Segment Start: Provided material
-- ==== Sys2Proof/Certificates/Slice0/Obligations.lean ====
section
/-! DEFINITION. The statements: what the rules of the spec say that each instruction, each event, the step and the memories do. -/
open Sys2Proof Sys2Proof.Machine

/-! ## K: scalar results

`s.issued .k sync len a` is the state after the issue alone: the effects of `a` pending, the tokens moved, the program counter past the
instruction, and everything else as it was (Obligations.IssueChangesOnlyItsUnit says so). `s.writes d v n` is the write of v to S[d] on
the cycle n after the issue. -/

/-- R187, R192, R193: the register-register integer forms, LEA, WCHK and the compares complete, and the one thing they leave pending is the write
of their result, modulo 2^64 and with tail 0b00, to d at issue + 1; CSEL moves a or b, with its tail, by the data of d. -/
def Obligations.IntegerForms : Prop :=
  (∀ (s : State) (h : Hdr) (d a b : Fin 64), s.clear .k h.sync → s.ready [a, b] (some d) 1 →
     let x := s.my.sd a
     let y := s.my.sd b
     let out := fun (v : Dword) => (.next (s.issued .k h.sync 1 { eff := [s.writes d { data := v, tail := 0 } 1] }) : Out)
     exec (.add h d a b) s = out (x + y) ∧
     exec (.sub h d a b) s = out (x - y) ∧
     exec (.mul h d a b) s = out (x * y) ∧
     exec (.mulh h d a b) s = out (BitVec.ofInt 64 (x.toInt * y.toInt / 2 ^ 64)) ∧
     exec (.mulhn h d a b) s = out (BitVec.ofNat 64 (x.toNat * y.toNat / 2 ^ 64)) ∧
     exec (.and h d a b) s = out (x &&& y) ∧
     exec (.or h d a b) s = out (x ||| y) ∧
     exec (.xor h d a b) s = out (x ^^^ y) ∧
     exec (.andn h d a b) s = out (x &&& ~~~y) ∧
     exec (.shl h d a b) s = out (x <<< (y.toNat % 64)) ∧
     exec (.shr h d a b) s = out (x >>> (y.toNat % 64)) ∧
     exec (.sra h d a b) s = out (x.sshiftRight (y.toNat % 64)) ∧
     exec (.min h d a b) s = out (if x.toInt < y.toInt then x else y) ∧
     exec (.max h d a b) s = out (if x.toInt < y.toInt then y else x) ∧
     exec (.minn h d a b) s = out (if x.toNat < y.toNat then x else y) ∧
     exec (.maxn h d a b) s = out (if x.toNat < y.toNat then y else x) ∧
     exec (.lea h d a b) s = out (BitVec.ofNat 64 (x.toNat / 2 ^ 60 * 2 ^ 60 + (x.toNat % 2 ^ 60 + y.toNat % 2 ^ 60) % 2 ^ 60)) ∧
     exec (.wchk h d a b) s = out (BitVec.ofNat 64 (windowKind x y.toNat))) ∧
  (∀ (s : State) (h : Hdr) (d a b : Fin 64), s.clear .k h.sync →
     let x := s.my.sd a
     let y := s.my.sd b
     let out := fun (v : SVal) => (.next (s.issued .k h.sync 1 { eff := [s.writes d v 1] }) : Out)
     let bit := fun (r : Bool) => ({ data := if r then 1 else 0, tail := 0 } : SVal)
     (s.ready [a, b] (some d) 1 →
       exec (.cmpEq h d a b) s = out (bit (x == y)) ∧
       exec (.cmpNe h d a b) s = out (bit (x != y)) ∧
       exec (.cmpLt h d a b) s = out (bit (decide (x.toInt < y.toInt))) ∧
       exec (.cmpLe h d a b) s = out (bit (decide (x.toInt ≤ y.toInt))) ∧
       exec (.cmpLtn h d a b) s = out (bit (decide (x.toNat < y.toNat))) ∧
       exec (.cmpLen h d a b) s = out (bit (decide (x.toNat ≤ y.toNat)))) ∧
     (s.ready [d, a, b] (some d) 1 → exec (.csel h d a b) s = out (if s.my.sd d ≠ 0 then s.my.s a else s.my.s b)))

/-- R189, R190, R191, R193: the forms on one register and the immediate forms; k is an immediate of 0 to 63, i one of −32 to 31, w one of 40
bits; and what the counts of CLZ, CTZ and POPC count. -/
def Obligations.ImmediateForms : Prop :=
  (∀ (s : State) (h : Hdr) (d a : Fin 64) (k : Fin 64) (i w : Int) (u : Fin 16777216), s.clear .k h.sync →
     let x := s.my.sd a
     let out := fun (n : Nat) (v : Dword) => (.next (s.issued .k h.sync n { eff := [s.writes d { data := v, tail := 0 } 1] }) : Out)
     let imm := BitVec.ofNat 64 k.val
     (s.ready [a] (some d) 1 →
       exec (.addi h d a i) s = out 1 (x + BitVec.ofInt 64 i) ∧
       exec (.andi h d a k.val) s = out 1 (x &&& imm) ∧
       exec (.ori h d a k.val) s = out 1 (x ||| imm) ∧
       exec (.xori h d a k.val) s = out 1 (x ^^^ imm) ∧
       exec (.shli h d a k.val) s = out 1 (x <<< k.val) ∧
       exec (.shri h d a k.val) s = out 1 (x >>> k.val) ∧
       exec (.srai h d a k.val) s = out 1 (x.sshiftRight k.val) ∧
       exec (.sext h d a k.val) s = out 1 (BitVec.ofInt 64 (signed (k.val + 1) (x.toNat % 2 ^ (k.val + 1)))) ∧
       exec (.wtag h d a k.val) s = out 1 (BitVec.ofNat 64 (k.val % 16 * 2 ^ 60 + x.toNat % 2 ^ 60)) ∧
       exec (.clz h d a) s = out 1 (BitVec.ofNat 64 (leadingZeros x)) ∧
       exec (.ctz h d a) s = out 1 (BitVec.ofNat 64 (trailingZeros x)) ∧
       exec (.popc h d a) s = out 1 (BitVec.ofNat 64 (onesCount x))) ∧
     (s.ready [] (some d) 1 → exec (.li h d w) s = out 2 (BitVec.ofInt 64 w)) ∧
     (s.ready [d] (some d) 1 → exec (.lih h d u) s = out 2 (BitVec.ofNat 64 (u.val * 2 ^ 40 + (s.my.sd d).toNat % 2 ^ 40)))) ∧
  (∀ (x : Dword), leadingZeros 0 = 64 ∧ trailingZeros 0 = 64 ∧ leadingZeros x ≤ 64 ∧ trailingZeros x ≤ 64 ∧ onesCount x = ((List.range 64).map (fun i => x.toNat / 2 ^ i % 2)).foldl (· + ·) 0 ∧
     (x ≠ 0 → x.getLsbD (63 - leadingZeros x) = true ∧ x.getLsbD (trailingZeros x) = true) ∧
     (∀ i, 63 - leadingZeros x < i → i < 64 → x ≠ 0 → x.getLsbD i = false) ∧ (∀ i, i < trailingZeros x → x.getLsbD i = false))

/-! ## K: floating point, latches, control -/

/-- R196: the scalar float compares write 1 or 0 by the FP32 images of a and b, with tail 0b00, at issue + 1; FCMP.UN writes 1 when either
operand is NaN; none sets NUMST. -/
def Obligations.FloatCompares : Prop :=
  ∀ (s : State) (h : Hdr) (d a b : Fin 64), s.clear .k h.sync → s.ready [a, b] (some d) 1 →
    let x := image .fp32 ((s.my.s a).pair .fp32)
    let y := image .fp32 ((s.my.s b).pair .fp32)
    let out := fun (r : Bool) => (.next (s.issued .k h.sync 1 { eff := [s.writes d { data := if r then 1 else 0, tail := 0 } 1] }) : Out)
    exec (.fcmpEq h d a b) s = out (x.eq y) ∧
    exec (.fcmpNe h d a b) s = out (x.ne y) ∧
    exec (.fcmpLt h d a b) s = out (x.lt y) ∧
    exec (.fcmpLe h d a b) s = out (x.le y) ∧
    exec (.fcmpUn h d a b) s = out (x.isNan || y.isNan)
Segment End: Provided material
— Aim of the exercise —
Give again the closing portion of the entries, from the line with "def Obligations.FloatCompares : Prop" through the last line. Keep it exact and add nothing.

— Result for this exercise —
def Obligations.FloatCompares : Prop :=
  ∀ (s : State) (h : Hdr) (d a b : Fin 64), s.clear .k h.sync → s.ready [a, b] (some d) 1 →
    let x := image .fp32 ((s.my.s a).pair .fp32)
    let y := image .fp32 ((s.my.s b).pair .fp32)
    let out := fun (r : Bool) => (.next (s.issued .k h.sync 1 { eff := [s.writes d { data := if r then 1 else 0, tail := 0 } 1] }) : Out)
    exec (.fcmpEq h d a b) s = out (x.eq y) ∧
    exec (.fcmpNe h d a b) s = out (x.ne y) ∧
    exec (.fcmpLt h d a b) s = out (x.lt y) ∧
    exec (.fcmpLe h d a b) s = out (x.le y) ∧
    exec (.fcmpUn h d a b) s = out (x.isNan || y.isNan)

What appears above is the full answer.